それまでなんとか自分を励ましながら普通の学校生活を送ってきたが、気づかないうちに私の心は修復不可能なところまで来てしまっていたのだ。学校に通えなくなった私は二年生から通信制の高校に転校することを決めた。
ここで私は歩みを止めた。こんなところで止まるはずじゃなかったのに。

普通の高校と別世界の通信制高校。学校が好きになるキッカケに

通信制高校は、普通の高校と全く別世界である。
私が転校したところは、高校とは言っても公共の複合施設で、学校らしさはまるでなく、本当に高校の教育を必要としている人のために存在しているようなところだった。だから、下は現役の高校生から、上は70代のおばあちゃんまで驚くほど幅広い世代の人が通っていた。

担任の先生はいるが、クラスというものはなく、週に1回のスクーリングも自分が選択した科目の授業だけ受ける。科目ごとに決められたスクーリング回数と、レポートを合格すれば単位が貰えるという単純明快なシステムだった。

学校に行く日も、行く時間も、帰る時間もすべて自分で決める。
休み時間だからと言って必ず誰かとお喋りをしなくてもいい。
お昼ご飯だからと言って必ず机をくっつけて一緒に食べなくてもいい。
教室を移動するのも、トイレに行くのも、誰に縛られる必要はない。
そんなことができなくてものけ者にされたりなんかしない。
学校という独特の空間に存在する、暗黙のルールだったり、「こうしなきゃいけない」がそこにはなかった。そうしたら、私は途端に学校が好きになった。

たまたま授業で一緒になった人たちと年齢も関係なくお喋りして、何回か顔を合わせているうちに自然と友達になって、偶然会えば同じ授業に行ったり、一緒にご飯を食べたり。
なにかに縛られずに自由でいられることがこんなにも楽なんだ、学校ってこんなに楽しいものなんだと思えた。

家で勉強をしながらのんびり過ごして、週に1回学校に行って、そうしているうちに疲弊しきった私の心は少しずつ修復されていった。

歩みを止めたのではなく、心を自由にする一歩を踏み出せた16歳の私

自由な分、当然自己責任の部分も大きく、自己管理ができないと卒業が難しいともいわれていたが、私はそこでの学びが全く苦ではなかった。通信制に来ている人は、ほとんどみんな何かしらの訳ありなのだが、そんな生徒一人一人に寄り添ってくれる先生たちの存在も大きかった。

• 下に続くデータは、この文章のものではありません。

/-- Checks 2 to 6 of a capture (R157). For a channel in OFF check 4 passes. -/
def captureRefusal (s : State) (c index : Nat) (e : DirEntry) : Option (Code × Word) :=
  let ctx := s.chan c
  if s.lock then some (.locked, 0)
  else if e.guard ≠ 0 then some (.protected_, BitVec.ofNat 32 index)
  else if ctx.state ≠ .off ∧ e.capacity < ctx.parts * s.geo.refs then
    some (.tooSmall, BitVec.ofNat 32 (ctx.parts * s.geo.refs))
  else match s.busyTransfer c with
    | some t => some (.busy, BitVec.ofNat 32 t.chan)
    | none => stateRefusal ctx

/-- The header a capture begins with: IN_PROGRESS, then P and R, S and C, the capture sequence, moved 0 and the unused bytes
zero (R154, R158, R178). -/
def captureHeader (ctx : Channel) (refs : Nat) (sequence : Word) : List Word :=
  [validityWord .inProgress, pairResult ctx.parts refs, half ctx.coupling ++ half ctx.erle, sequence] ++
    List.replicate 12 0#32

/-- Applies a CAPTURE_PROFILE at frame `seq`: its refusal, or none when the transfer has started (R157, R158). -/
def applyCapture (seq : Word) (e : Entry) (index : Nat) : Work (Option (Code × Word)) := do
  let entry ← readDirEntry index 3
  match entry with
  | none => pure (some (.badSlot, BitVec.ofNat 32 index))
  | some d => do
    let s ← getState
    match captureRefusal s e.chan index d with
    | some refusal => pure (some refusal)
    | none => do
      let ctx := s.chan e.chan
      writeWords d.slotAddr.toNat (captureHeader ctx s.geo.refs seq)
      update fun s =>
        (s.modChan e.chan (fun ctx => { ctx with capture := true })).setTransfer
          (some
            { direction := .capture, chan := e.chan, index := index, slotAddr := d.slotAddr, capacity := d.capacity,
              copy := ctx.parts * s.geo.refs, fill := 0, progress := 0, fitted := false, cmd := e.addr, late := e.late,
              notify := e.notify, parts := ctx.parts, erle := ctx.erle, coupling := ctx.coupling })
      pure none

/-- Checks 2 and 3 of a restore (R159). -/
def restoreRefusal (s : State) (c : Nat) : Option (Code × Word) :=
  match s.busyTransfer c with
  | some t => some (.busy, BitVec.ofNat 32 t.chan)
  | none => stateRefusal (s.chan c)

/-- Checks 4 and 5 of a restore, on the header's words 0 and 1 (R159). -/
def headerRefusal (refs capacity : Nat) (w0 w1 : Word) : Option (Code × Word) :=
  if w0 = validityWord .valid ∧ 4 ≤ halfOf w1 0 ∧ halfOf w1 0 ≤ 64 ∧ halfOf w1 0 * halfOf w1 1 ≤ capacity then
    if halfOf w1 1 ≠ refs then some (.mismatch, BitVec.ofNat 32 (halfOf w1 1)) else none
  else some (.noProfile, w0)

/-- The context a restore's start gives: RESTORING, no prior state, dwell 0 (R80). -/
def Channel.enterRestoring (ctx : Channel) : Channel :=
  { ctx with state := .restoring, prior := none, dwell := 0 }

/-- Applies a RESTORE_PROFILE: its refusal, or none when the transfer has started (R159, R160). The protect field is not read. That the
header's words 0 to 2 are read, and no other, is the model's choice: notes/assumptions/36.md. -/
def applyRestore (e : Entry) (index : Nat) : Work (Option (Code × Word)) := do
  let entry ← readDirEntry index 2
  match entry with
  | none => pure (some (.badSlot, BitVec.ofNat 32 index))
  | some d => do
    let s ← getState
    match restoreRefusal s e.chan with
    | some refusal => pure (some refusal)
    | none => do
      let ws ← readWords d.slotAddr.toNat 3
      let w1 := ws.getD 1 0
      let w2 := ws.getD 2 0
      match headerRefusal s.geo.refs d.capacity (ws.getD 0 0) w1 with
      | some refusal => pure (some refusal)
      | none => do
        let own := (s.chan e.chan).parts
        let saved := halfOf w1 0
        update fun s =>
          ((s.modChan e.chan Channel.enterRestoring).dequeue e.chan).setTransfer
            (some
              { direction := .restore, chan := e.chan, index := index, slotAddr := d.slotAddr, capacity := d.capacity,
                copy := min saved own * s.geo.refs, fill := (own - saved) * s.geo.refs, progress := 0,
                fitted := decide (saved ≠ own), cmd := e.addr, late := e.late, notify := e.notify, parts := saved,
                erle := clamp (signedHalfOf w2 0) (-96) 240, coupling := clamp (signedHalfOf w2 1) (-240) 48 })
        pure none

/-! ### Segments (R156, R158, R160) -/

/-- The slots of the next segment of a run of which `left` slots are left (R156). -/
def segmentSize (left : Nat) : Nat :=
  min Config.segmentSlots left

/-- The slots of the segment that a transfer is in or begins next; none when copy and fill are made (R156). -/
def Transfer.segment (t : Transfer) : Nat :=
  if t.progress < t.copy then segmentSize (t.copy - t.progress) else segmentSize (t.copy + t.fill - t.progress)

/-- The transfer with its segment complete: the progress rises by its size (R156). -/
def Transfer.advanced (t : Transfer) : Transfer :=
  { t with progress := t.progress + t.segment, read := [], written := 0, moveDue := false }

/-- The transfer as the mover resumes it: the segment begun is made again from its first slot, but a failed write of `moved` alone
is not forgotten (R165). -/
def Transfer.resumed (t : Transfer) : Transfer :=
  { t with read := [], written := 0 }

/-- The mover resumes (R165). -/
def State.resumeMover (s : State) : State :=
  s.setTransfer (s.transfer.map Transfer.resumed)

/-- The accesses that segments are made of (R104, R158, R160). -/
inductive MoverAccess where
  | captureRead
  | dataWrite
  | movedWrite
  | validWrite
  | dataRead
  | restoreWrite
  deriving DecidableEq, Repr

/-- The mover's next access: of a capture the segment's reads, then its data, then `moved`, and VALID after the last; of a restore's copy
the segment's data, then its writes, of its fill the writes (R158, R160). -/
def Transfer.access (t : Transfer) : Option MoverAccess :=
  match t.direction with
  | .capture =>
    if t.segment = 0 then some .validWrite
    else if t.moveDue then some .movedWrite
    else if t.read.length < t.segment then some .captureRead
    else if t.written < t.segment then some .dataWrite
    else some .movedWrite
  | .restore =>
    if t.segment = 0 then none
    else if t.progress < t.copy ∧ t.read.length < t.segment then some .dataRead
    else some .restoreWrite

/-- Whether an access passes through the pool port (R104). -/
def MoverAccess.usesPort : MoverAccess → Bool
  | .captureRead => true
  | .restoreWrite => true
  | .dataWrite => false
  | .movedWrite => false
  | .validWrite => false
  | .dataRead => false

/-- A capture's end when `moved` has reached its copy count: VALID, flag clear, completion, idle (R158, R165). -/
def finishCapture (t : Transfer) : Work Unit := do
  writeValidity t.slotAddr .valid
  update fun s => s.endCapture t
  completeTransfer t .ok (BitVec.ofNat 32 t.copy)

/-- A capture read of the mover failed: the channel's parity count rises, and the capture ends DATA_ERROR (R163). -/
def captureReadFailed (t : Transfer) (j : Nat) : Work Unit := do
  update fun s => s.modChan t.chan Channel.countParity
  endCaptureFailed t j

/-- One capture read (R158): the slot's parts join the segment, or the capture ends (R163). -/
def captureRead (t : Transfer) : Work Unit := do
  let s ← getState
  let j := t.progress + t.read.length
  let r ← readSlot ((s.extent t.chan).base + j)
  if r.2 then captureReadFailed t j
  else update fun s => s.setTransfer (some { t with read := t.read ++ [r.1] })

/-- One slot of the segment is written to the data area (R154, R158). -/
def captureDataWrite (t : Transfer) : Work Unit := do
  writeWords (profileData t.slotAddr (t.progress + t.written)) (t.read.getD t.written [])
  update fun s => s.setTransfer (some { t with written := t.written + 1 })

/-- The segment's new progress is written into `moved`, and then counted; a write that fails is alone made again (R156, R158, R165). -/
def captureMovedWrite (t : Transfer) : Work Unit := do
  onFault (writeWord (t.slotAddr.toNat + 0x10) (BitVec.ofNat 32 (t.progress + t.segment)))
    (fun s => s.setTransfer (some { t with moveDue := true }))
  update fun s => s.setTransfer (some t.advanced)

/-- The parts of a restored slot: as read, the imaginary parts of bins 0 and 128 zero (R160). -/
def restoredParts (parts : List Word) : List Word :=
  (parts.set 1 0#32).set 257 0#32

/-- One slot of the segment is read from the data area (R160). -/
def restoreDataRead (t : Transfer) : Work Unit := do
  let parts ← readWords (profileData t.slotAddr (t.progress + t.read.length)) Config.slotParts
  update fun s => s.setTransfer (some { t with read := t.read ++ [parts] })

/-- What a restore write gives its slot: the profile's parts in the copy, zeros in the fill (R160). -/
def Transfer.restoreParts (t : Transfer) : List Word :=
  if t.progress < t.copy then restoredParts (t.read.getD t.written []) else Slot.zero.parts

/-- One restore write; the last of the segment completes it (R156, R160). -/
def restoreWrite (t : Transfer) : Work Unit :=
  update fun s =>
    (s.writeSlot ((s.extent t.chan).base + t.progress + t.written) t.restoreParts).setTransfer
      (some (if t.written + 1 < t.segment then { t with written := t.written + 1 } else t.advanced))

/-- One access of the mover. -/
def moverUnit (t : Transfer) : MoverAccess → Work Unit
  | .captureRead => captureRead t
  | .dataWrite => captureDataWrite t
  | .movedWrite => captureMovedWrite t
  | .validWrite => finishCapture t
  | .dataRead => restoreDataRead t
  | .restoreWrite => restoreWrite t

/-- Whether the command goes on after an access: until the segment that stood at `progress` is complete, and over the end of a
capture whose last segment that was (R158). -/
def State.segmentGoesOn (s : State) (progress : Nat) : Bool :=
  match s.transfer with
  | some t => decide (t.progress = progress) || decide (t.access = some .validWrite)
  | none => false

そして私は順調に18歳で高校を卒業した。進路はいろいろ迷ったけれど、結局通信制の大学に行くことを選んだ。
21歳になった今、通信大学の勉強をしながらアルバイトをしている。
単発のイベント関係の仕事で、いろんな場所に行って、いろんな人と触れ合って、いろんな仕事をする。新しい何かに触れながら、自由の空気に触れながら生きている今が、私は本当に幸せだ。

あの時、16歳の私は歩みを止めたと思っていた。実際、少し立ち止まったし、本来進む予定だった道からはだいぶそれてしまった。でも、今になって考えてみれば、自分の心を自由にしてあげるための新しい一歩だったのかも知れない。

もしも、あの時立ち止まらずにまっすぐ歩き続けていたなら、私はどんな私を生きていたのか、なんて少し気にならなくもないが、今はただ、16歳の私に「ありがとう。大丈夫だよ」と伝えてあげようと思う。
そうしたら、苦しみの中必死にもがいていたあの日の自分が、耐え抜いた甲斐があると、頑張って生きてきた甲斐があると思ってくれるのではないだろうか。